# Exercise brief
When the line containing "def Obligations.EpochCorrectionAndHoldover : Prop" appears in the data below, begin copying there and stop only after the line containing "(s.enc.preset = none".

(Dataset entries)
+-------+
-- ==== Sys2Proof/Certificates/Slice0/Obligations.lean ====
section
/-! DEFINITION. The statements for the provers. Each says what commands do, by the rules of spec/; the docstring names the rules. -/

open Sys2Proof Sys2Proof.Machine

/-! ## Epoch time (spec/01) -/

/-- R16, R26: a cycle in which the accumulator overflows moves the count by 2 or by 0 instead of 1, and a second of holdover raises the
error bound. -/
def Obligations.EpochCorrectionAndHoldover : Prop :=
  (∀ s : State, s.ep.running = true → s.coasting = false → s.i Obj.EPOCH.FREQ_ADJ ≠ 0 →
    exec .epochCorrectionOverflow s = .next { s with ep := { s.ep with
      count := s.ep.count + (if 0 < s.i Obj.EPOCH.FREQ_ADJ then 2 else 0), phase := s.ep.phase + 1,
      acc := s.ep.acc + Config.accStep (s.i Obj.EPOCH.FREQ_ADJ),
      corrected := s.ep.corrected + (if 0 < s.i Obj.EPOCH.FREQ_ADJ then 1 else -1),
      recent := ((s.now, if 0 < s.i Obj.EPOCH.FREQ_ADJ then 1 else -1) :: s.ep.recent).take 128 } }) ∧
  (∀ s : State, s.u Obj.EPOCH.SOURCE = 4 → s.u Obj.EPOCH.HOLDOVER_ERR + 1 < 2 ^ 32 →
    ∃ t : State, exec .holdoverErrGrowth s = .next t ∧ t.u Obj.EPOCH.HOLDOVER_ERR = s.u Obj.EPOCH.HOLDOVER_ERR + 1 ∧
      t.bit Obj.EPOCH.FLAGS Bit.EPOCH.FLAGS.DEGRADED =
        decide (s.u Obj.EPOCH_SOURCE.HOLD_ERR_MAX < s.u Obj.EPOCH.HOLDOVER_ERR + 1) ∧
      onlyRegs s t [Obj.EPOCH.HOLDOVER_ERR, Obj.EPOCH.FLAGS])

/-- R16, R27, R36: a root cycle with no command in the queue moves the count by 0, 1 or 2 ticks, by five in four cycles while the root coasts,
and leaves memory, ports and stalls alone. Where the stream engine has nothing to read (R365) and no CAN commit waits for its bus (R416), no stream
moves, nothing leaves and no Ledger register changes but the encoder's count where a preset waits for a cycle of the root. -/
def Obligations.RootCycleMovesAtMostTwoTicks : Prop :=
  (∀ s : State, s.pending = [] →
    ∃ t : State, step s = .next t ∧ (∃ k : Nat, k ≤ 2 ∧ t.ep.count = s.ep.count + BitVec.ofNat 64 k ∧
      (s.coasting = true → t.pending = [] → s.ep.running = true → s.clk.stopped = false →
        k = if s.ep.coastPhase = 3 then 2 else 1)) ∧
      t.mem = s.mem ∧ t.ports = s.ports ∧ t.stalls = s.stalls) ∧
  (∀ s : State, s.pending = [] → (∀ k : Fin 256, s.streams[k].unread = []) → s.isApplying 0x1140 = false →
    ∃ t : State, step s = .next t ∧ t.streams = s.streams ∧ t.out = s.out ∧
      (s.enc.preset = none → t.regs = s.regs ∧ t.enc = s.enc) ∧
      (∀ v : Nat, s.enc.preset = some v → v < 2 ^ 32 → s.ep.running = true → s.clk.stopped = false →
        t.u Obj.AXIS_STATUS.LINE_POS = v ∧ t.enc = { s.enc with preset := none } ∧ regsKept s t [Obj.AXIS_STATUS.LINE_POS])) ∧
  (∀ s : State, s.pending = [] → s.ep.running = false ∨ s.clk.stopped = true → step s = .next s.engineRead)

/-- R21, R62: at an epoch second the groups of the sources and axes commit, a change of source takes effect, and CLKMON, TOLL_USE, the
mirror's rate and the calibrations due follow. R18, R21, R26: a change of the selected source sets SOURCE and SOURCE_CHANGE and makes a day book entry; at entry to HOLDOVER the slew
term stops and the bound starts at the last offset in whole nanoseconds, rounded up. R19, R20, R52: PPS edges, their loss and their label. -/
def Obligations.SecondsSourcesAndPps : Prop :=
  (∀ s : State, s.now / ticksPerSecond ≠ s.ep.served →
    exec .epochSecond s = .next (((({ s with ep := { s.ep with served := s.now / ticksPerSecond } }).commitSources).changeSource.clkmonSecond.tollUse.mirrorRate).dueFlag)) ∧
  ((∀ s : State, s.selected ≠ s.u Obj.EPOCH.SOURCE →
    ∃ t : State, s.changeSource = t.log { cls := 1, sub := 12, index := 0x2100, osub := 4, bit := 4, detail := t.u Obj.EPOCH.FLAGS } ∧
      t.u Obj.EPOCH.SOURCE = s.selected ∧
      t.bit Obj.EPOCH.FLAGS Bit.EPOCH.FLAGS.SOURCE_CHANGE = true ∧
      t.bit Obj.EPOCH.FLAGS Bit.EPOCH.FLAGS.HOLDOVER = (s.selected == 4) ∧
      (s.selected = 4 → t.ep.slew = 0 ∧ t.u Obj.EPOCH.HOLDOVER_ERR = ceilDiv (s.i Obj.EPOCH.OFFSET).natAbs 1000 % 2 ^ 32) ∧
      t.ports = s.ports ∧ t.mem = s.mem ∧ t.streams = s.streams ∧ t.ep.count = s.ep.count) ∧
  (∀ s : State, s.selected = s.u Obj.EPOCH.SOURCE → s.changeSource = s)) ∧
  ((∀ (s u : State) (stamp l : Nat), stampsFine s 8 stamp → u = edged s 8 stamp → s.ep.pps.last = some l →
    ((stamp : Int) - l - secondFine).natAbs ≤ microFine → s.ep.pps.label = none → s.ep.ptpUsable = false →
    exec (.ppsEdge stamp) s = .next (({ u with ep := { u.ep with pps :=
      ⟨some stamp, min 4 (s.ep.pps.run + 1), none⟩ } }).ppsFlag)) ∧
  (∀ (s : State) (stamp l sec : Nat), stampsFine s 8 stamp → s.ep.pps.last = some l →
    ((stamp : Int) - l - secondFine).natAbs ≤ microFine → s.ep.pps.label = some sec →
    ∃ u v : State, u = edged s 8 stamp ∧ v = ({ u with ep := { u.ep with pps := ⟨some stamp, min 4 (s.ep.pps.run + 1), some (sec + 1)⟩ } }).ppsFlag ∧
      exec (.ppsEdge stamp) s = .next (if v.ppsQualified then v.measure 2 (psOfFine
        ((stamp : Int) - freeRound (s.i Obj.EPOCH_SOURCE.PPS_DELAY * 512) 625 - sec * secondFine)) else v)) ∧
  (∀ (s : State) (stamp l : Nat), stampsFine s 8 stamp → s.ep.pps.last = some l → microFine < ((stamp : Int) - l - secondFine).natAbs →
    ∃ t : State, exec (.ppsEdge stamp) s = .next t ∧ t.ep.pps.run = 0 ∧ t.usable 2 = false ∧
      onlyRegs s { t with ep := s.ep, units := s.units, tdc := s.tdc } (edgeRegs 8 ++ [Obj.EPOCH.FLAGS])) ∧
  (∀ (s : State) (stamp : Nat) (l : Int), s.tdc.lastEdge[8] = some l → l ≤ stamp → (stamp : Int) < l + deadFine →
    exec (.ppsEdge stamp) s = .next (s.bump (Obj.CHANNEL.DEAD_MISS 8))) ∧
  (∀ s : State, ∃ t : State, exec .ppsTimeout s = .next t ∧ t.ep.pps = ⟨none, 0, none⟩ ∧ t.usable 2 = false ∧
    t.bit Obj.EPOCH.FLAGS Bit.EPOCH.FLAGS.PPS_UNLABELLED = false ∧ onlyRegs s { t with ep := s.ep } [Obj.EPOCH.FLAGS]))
+-------+
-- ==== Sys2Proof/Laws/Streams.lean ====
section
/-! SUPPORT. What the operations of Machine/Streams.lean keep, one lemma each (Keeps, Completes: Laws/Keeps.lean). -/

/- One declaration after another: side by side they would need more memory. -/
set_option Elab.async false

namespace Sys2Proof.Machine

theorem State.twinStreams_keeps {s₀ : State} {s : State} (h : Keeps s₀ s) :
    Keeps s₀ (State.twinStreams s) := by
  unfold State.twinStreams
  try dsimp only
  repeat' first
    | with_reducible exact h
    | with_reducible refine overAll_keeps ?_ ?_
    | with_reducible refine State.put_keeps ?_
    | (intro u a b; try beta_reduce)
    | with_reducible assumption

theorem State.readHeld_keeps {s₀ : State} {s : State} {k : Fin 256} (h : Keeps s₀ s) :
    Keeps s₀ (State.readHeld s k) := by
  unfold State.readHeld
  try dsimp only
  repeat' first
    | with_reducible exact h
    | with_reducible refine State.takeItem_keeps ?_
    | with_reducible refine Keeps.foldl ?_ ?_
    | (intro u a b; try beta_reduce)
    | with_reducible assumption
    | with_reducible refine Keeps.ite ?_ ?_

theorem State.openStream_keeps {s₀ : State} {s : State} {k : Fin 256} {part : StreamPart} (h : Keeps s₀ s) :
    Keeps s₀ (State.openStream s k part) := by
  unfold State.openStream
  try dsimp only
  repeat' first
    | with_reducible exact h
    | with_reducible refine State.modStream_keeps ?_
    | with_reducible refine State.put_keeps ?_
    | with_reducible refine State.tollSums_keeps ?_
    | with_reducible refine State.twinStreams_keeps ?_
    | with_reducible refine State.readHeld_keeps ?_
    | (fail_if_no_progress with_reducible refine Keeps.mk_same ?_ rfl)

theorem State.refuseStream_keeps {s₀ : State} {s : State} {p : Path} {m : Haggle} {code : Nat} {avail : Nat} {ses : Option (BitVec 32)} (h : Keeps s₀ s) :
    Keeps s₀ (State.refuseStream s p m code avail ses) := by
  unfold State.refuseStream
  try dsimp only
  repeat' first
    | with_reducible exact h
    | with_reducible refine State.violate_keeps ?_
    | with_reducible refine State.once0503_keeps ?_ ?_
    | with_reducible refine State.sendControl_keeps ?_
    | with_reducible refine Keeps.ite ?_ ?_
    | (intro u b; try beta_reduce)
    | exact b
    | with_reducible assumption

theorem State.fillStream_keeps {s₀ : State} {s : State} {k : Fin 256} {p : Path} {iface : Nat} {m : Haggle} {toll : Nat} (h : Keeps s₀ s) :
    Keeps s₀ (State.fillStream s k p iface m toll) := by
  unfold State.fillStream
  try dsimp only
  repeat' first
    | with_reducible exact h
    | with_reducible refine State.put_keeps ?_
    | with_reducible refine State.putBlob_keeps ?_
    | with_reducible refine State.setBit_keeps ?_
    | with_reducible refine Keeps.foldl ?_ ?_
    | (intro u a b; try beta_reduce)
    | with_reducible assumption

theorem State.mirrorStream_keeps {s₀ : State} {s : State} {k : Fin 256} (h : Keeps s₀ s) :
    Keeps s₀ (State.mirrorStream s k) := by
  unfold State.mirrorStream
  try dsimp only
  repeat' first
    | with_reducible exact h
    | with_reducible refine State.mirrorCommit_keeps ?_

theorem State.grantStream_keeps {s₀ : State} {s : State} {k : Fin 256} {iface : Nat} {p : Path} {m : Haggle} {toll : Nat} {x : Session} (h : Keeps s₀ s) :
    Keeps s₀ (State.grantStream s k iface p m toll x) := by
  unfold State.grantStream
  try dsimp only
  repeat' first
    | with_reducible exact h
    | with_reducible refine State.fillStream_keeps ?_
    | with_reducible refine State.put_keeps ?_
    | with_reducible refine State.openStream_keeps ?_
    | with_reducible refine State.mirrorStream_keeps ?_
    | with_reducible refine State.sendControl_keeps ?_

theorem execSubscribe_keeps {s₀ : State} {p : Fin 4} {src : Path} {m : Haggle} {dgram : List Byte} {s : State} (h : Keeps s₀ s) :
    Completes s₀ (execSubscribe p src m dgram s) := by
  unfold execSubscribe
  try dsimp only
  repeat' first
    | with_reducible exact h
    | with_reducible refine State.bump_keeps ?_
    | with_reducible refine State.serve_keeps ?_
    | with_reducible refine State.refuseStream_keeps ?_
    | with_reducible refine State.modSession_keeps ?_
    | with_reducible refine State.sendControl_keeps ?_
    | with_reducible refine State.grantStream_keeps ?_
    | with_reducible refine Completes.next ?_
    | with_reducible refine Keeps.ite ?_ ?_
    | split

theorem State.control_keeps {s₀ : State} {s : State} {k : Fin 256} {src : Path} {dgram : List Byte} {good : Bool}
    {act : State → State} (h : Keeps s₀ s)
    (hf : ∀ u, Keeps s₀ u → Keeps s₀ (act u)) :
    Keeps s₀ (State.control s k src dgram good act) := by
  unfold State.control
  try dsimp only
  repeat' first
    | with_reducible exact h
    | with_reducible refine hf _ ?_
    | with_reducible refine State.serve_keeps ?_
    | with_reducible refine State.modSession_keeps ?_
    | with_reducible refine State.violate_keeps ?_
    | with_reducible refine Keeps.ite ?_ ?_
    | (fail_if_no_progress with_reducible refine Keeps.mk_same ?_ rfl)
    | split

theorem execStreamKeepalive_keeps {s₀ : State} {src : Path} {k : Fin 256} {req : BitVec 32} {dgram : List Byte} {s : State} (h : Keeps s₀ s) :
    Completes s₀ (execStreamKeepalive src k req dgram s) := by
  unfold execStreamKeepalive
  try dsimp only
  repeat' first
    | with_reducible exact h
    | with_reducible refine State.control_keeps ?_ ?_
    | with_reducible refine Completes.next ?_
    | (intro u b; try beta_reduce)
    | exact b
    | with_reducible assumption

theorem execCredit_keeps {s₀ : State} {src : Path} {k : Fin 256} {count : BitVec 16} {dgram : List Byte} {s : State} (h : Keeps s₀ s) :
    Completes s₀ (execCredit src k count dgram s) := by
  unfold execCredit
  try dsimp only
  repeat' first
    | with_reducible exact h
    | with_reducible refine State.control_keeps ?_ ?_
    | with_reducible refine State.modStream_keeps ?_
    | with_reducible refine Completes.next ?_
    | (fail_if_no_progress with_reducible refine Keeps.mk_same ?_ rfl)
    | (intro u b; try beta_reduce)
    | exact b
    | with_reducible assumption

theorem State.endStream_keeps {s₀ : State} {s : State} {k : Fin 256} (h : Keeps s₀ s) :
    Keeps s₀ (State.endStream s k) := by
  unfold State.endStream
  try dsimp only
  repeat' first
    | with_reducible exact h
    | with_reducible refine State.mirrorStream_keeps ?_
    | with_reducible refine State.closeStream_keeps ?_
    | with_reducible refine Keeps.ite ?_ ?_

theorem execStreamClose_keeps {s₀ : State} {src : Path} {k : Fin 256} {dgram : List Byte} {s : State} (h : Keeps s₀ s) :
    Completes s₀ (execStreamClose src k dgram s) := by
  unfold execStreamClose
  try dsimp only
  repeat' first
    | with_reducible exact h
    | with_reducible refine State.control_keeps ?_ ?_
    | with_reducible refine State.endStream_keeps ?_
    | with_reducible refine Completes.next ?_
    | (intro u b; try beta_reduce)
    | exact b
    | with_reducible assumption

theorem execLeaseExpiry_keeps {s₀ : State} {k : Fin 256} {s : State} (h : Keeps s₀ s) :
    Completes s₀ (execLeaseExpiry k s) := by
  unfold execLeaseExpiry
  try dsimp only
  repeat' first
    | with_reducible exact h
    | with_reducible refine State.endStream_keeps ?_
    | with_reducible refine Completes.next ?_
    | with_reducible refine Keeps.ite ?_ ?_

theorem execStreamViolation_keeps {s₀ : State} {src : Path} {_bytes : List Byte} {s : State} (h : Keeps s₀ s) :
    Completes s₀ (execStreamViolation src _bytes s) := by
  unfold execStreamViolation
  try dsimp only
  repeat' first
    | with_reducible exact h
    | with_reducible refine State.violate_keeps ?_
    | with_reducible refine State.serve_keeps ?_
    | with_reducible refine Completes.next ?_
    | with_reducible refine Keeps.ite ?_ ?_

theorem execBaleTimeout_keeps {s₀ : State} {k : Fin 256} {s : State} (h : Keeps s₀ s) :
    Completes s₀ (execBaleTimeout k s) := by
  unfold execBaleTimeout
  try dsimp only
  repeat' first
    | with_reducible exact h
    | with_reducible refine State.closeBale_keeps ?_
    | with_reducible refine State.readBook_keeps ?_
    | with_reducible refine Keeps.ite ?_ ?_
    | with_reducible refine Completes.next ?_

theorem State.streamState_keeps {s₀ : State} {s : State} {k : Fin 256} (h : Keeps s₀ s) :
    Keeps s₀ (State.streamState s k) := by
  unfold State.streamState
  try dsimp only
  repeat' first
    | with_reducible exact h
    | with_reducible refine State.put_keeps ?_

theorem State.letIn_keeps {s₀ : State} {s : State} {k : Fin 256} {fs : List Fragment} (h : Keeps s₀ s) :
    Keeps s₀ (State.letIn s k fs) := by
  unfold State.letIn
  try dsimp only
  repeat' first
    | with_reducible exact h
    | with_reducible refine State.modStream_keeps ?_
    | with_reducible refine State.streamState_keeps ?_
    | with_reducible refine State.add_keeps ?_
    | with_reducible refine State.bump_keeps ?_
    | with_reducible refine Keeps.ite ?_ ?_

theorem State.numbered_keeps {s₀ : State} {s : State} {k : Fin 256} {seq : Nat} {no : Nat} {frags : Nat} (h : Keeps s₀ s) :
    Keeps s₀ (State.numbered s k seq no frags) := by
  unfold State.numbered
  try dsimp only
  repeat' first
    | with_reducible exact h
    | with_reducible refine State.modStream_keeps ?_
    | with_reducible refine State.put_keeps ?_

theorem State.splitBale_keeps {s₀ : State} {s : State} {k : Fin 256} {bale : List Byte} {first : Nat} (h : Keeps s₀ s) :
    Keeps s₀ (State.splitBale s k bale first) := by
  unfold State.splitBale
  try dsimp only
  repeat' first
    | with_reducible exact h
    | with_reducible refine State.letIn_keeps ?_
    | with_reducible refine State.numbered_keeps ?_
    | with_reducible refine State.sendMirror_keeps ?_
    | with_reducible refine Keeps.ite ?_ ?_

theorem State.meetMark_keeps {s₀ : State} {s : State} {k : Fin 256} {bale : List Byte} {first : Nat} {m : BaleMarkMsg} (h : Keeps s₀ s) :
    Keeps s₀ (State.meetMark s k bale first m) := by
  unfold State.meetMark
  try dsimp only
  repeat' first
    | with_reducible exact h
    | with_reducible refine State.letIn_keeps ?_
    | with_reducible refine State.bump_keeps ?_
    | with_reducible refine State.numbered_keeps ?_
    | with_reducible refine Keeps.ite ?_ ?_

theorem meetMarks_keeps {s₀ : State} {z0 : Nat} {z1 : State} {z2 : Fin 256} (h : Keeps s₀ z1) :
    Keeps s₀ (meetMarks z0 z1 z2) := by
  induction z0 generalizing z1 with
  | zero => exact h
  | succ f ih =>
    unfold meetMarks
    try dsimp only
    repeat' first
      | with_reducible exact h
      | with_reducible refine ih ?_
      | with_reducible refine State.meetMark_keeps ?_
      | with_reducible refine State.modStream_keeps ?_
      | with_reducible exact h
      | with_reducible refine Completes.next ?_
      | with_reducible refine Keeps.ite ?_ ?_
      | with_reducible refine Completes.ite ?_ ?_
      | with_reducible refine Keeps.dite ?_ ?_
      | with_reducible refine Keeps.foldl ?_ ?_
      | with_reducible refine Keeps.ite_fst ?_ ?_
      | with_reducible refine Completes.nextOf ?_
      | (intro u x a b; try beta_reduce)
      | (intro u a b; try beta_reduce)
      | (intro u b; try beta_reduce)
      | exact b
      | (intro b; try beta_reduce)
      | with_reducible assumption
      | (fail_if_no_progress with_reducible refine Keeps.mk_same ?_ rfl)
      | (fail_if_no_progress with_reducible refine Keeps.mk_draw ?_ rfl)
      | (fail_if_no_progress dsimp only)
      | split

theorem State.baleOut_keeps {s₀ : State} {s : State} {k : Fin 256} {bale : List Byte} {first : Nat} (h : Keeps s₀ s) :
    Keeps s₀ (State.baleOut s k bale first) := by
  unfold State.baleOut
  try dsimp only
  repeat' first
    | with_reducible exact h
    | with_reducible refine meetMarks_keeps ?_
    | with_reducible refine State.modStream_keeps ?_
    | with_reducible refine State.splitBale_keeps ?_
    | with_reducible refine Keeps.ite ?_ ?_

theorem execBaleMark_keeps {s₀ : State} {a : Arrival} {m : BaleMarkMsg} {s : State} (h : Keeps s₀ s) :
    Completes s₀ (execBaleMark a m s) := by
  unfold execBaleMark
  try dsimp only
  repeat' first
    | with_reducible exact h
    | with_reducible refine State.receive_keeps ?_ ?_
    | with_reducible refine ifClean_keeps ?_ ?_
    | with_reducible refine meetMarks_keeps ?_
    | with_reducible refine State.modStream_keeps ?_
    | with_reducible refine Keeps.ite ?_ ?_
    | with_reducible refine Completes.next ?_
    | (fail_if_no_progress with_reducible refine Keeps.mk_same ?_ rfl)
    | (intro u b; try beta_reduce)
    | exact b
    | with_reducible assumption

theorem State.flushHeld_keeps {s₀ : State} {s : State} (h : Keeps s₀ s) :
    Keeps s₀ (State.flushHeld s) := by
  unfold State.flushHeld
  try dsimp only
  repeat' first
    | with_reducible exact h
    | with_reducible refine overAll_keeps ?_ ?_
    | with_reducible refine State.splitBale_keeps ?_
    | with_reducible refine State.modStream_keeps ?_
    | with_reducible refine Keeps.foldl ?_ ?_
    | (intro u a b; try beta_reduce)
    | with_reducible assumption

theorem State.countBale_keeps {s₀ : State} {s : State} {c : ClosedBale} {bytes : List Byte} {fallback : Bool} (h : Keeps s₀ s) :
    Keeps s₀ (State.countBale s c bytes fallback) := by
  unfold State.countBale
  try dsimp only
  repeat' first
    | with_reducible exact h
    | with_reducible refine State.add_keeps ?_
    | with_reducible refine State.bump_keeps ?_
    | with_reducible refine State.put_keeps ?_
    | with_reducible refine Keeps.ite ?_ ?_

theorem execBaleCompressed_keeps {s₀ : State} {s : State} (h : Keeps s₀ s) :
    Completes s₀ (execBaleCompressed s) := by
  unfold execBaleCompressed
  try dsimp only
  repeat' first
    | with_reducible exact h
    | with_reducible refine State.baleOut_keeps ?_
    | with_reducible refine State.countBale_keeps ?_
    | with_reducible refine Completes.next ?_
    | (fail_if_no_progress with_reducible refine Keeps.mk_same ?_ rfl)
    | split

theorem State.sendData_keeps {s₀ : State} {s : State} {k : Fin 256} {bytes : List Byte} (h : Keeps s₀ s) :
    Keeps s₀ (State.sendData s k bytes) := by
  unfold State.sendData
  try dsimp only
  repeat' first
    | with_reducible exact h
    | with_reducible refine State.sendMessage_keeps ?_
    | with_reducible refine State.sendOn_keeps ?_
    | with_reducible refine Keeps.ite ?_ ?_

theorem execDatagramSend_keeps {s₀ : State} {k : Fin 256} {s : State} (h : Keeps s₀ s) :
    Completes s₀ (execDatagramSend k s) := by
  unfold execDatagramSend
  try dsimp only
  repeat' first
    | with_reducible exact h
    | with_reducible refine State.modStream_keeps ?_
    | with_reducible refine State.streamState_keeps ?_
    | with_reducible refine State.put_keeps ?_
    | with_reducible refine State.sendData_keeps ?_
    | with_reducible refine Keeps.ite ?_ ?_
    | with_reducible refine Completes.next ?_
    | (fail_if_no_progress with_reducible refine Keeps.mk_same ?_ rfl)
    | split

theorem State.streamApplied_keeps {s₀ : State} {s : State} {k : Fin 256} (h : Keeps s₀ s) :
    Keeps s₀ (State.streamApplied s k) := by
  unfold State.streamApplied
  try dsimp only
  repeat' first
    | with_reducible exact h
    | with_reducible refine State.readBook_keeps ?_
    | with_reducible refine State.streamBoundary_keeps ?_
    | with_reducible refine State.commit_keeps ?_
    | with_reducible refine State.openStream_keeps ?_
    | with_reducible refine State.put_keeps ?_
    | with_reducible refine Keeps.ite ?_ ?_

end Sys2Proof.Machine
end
+-------+
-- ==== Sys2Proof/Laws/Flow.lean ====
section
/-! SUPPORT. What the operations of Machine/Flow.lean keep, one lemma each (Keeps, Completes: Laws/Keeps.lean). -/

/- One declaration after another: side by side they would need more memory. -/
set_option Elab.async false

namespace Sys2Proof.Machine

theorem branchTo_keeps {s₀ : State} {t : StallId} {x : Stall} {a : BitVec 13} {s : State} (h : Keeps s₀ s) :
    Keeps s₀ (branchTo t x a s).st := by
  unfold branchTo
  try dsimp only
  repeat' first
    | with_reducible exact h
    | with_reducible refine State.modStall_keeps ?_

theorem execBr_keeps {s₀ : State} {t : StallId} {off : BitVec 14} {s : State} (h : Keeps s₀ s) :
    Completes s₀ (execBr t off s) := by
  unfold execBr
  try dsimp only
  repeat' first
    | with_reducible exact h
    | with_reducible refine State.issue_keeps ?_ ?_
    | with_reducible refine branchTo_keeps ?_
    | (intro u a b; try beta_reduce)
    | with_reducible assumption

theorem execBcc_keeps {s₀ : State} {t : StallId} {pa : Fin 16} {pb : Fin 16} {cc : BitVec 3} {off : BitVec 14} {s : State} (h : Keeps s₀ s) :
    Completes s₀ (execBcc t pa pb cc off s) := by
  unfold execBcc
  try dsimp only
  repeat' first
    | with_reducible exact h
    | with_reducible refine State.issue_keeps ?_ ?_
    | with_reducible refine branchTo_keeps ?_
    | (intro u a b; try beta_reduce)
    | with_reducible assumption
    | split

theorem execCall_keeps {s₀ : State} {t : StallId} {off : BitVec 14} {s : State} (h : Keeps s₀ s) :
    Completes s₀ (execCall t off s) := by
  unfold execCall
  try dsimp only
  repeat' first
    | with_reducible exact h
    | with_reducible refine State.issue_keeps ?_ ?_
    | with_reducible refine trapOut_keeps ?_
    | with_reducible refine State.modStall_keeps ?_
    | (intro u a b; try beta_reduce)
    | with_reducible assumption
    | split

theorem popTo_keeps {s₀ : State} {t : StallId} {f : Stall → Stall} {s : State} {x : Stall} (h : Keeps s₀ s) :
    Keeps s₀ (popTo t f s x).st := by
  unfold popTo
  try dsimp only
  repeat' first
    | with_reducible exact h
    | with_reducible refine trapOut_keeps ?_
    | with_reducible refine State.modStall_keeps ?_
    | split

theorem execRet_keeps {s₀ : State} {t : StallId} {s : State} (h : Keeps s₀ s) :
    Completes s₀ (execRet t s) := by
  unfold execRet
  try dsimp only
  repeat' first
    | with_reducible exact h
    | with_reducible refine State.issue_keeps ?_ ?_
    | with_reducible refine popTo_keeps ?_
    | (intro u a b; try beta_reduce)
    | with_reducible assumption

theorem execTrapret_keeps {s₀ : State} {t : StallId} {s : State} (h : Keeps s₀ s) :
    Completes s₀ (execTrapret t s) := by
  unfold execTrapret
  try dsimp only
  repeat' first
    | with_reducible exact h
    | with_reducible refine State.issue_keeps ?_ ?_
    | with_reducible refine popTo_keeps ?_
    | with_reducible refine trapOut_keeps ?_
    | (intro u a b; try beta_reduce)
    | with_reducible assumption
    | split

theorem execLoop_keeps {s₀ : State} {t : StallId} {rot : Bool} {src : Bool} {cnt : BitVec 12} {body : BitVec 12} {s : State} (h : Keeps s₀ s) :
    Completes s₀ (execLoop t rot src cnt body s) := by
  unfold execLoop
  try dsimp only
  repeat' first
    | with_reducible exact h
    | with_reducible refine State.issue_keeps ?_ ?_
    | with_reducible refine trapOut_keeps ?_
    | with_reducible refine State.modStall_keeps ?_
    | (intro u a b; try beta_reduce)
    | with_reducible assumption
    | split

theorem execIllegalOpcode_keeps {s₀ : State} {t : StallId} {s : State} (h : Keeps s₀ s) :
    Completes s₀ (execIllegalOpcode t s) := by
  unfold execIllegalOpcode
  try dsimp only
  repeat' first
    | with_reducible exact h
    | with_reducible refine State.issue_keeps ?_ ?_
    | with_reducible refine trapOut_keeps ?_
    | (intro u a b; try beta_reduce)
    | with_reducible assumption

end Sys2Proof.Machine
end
+-------+
# Completed task
def Obligations.EpochCorrectionAndHoldover : Prop :=
  (∀ s : State, s.ep.running = true → s.coasting = false → s.i Obj.EPOCH.FREQ_ADJ ≠ 0 →
    exec .epochCorrectionOverflow s = .next { s with ep := { s.ep with
      count := s.ep.count + (if 0 < s.i Obj.EPOCH.FREQ_ADJ then 2 else 0), phase := s.ep.phase + 1,
      acc := s.ep.acc + Config.accStep (s.i Obj.EPOCH.FREQ_ADJ),
      corrected := s.ep.corrected + (if 0 < s.i Obj.EPOCH.FREQ_ADJ then 1 else -1),
      recent := ((s.now, if 0 < s.i Obj.EPOCH.FREQ_ADJ then 1 else -1) :: s.ep.recent).take 128 } }) ∧
  (∀ s : State, s.u Obj.EPOCH.SOURCE = 4 → s.u Obj.EPOCH.HOLDOVER_ERR + 1 < 2 ^ 32 →
    ∃ t : State, exec .holdoverErrGrowth s = .next t ∧ t.u Obj.EPOCH.HOLDOVER_ERR = s.u Obj.EPOCH.HOLDOVER_ERR + 1 ∧
      t.bit Obj.EPOCH.FLAGS Bit.EPOCH.FLAGS.DEGRADED =
        decide (s.u Obj.EPOCH_SOURCE.HOLD_ERR_MAX < s.u Obj.EPOCH.HOLDOVER_ERR + 1) ∧
      onlyRegs s t [Obj.EPOCH.HOLDOVER_ERR, Obj.EPOCH.FLAGS])

/-- R16, R27, R36: a root cycle with no command in the queue moves the count by 0, 1 or 2 ticks, by five in four cycles while the root coasts,
and leaves memory, ports and stalls alone. Where the stream engine has nothing to read (R365) and no CAN commit waits for its bus (R416), no stream
moves, nothing leaves and no Ledger register changes but the encoder's count where a preset waits for a cycle of the root. -/
def Obligations.RootCycleMovesAtMostTwoTicks : Prop :=
  (∀ s : State, s.pending = [] →
    ∃ t : State, step s = .next t ∧ (∃ k : Nat, k ≤ 2 ∧ t.ep.count = s.ep.count + BitVec.ofNat 64 k ∧
      (s.coasting = true → t.pending = [] → s.ep.running = true → s.clk.stopped = false →
        k = if s.ep.coastPhase = 3 then 2 else 1)) ∧
      t.mem = s.mem ∧ t.ports = s.ports ∧ t.stalls = s.stalls) ∧
  (∀ s : State, s.pending = [] → (∀ k : Fin 256, s.streams[k].unread = []) → s.isApplying 0x1140 = false →
    ∃ t : State, step s = .next t ∧ t.streams = s.streams ∧ t.out = s.out ∧
      (s.enc.preset = none → t.regs = s.regs ∧ t.enc = s.enc) ∧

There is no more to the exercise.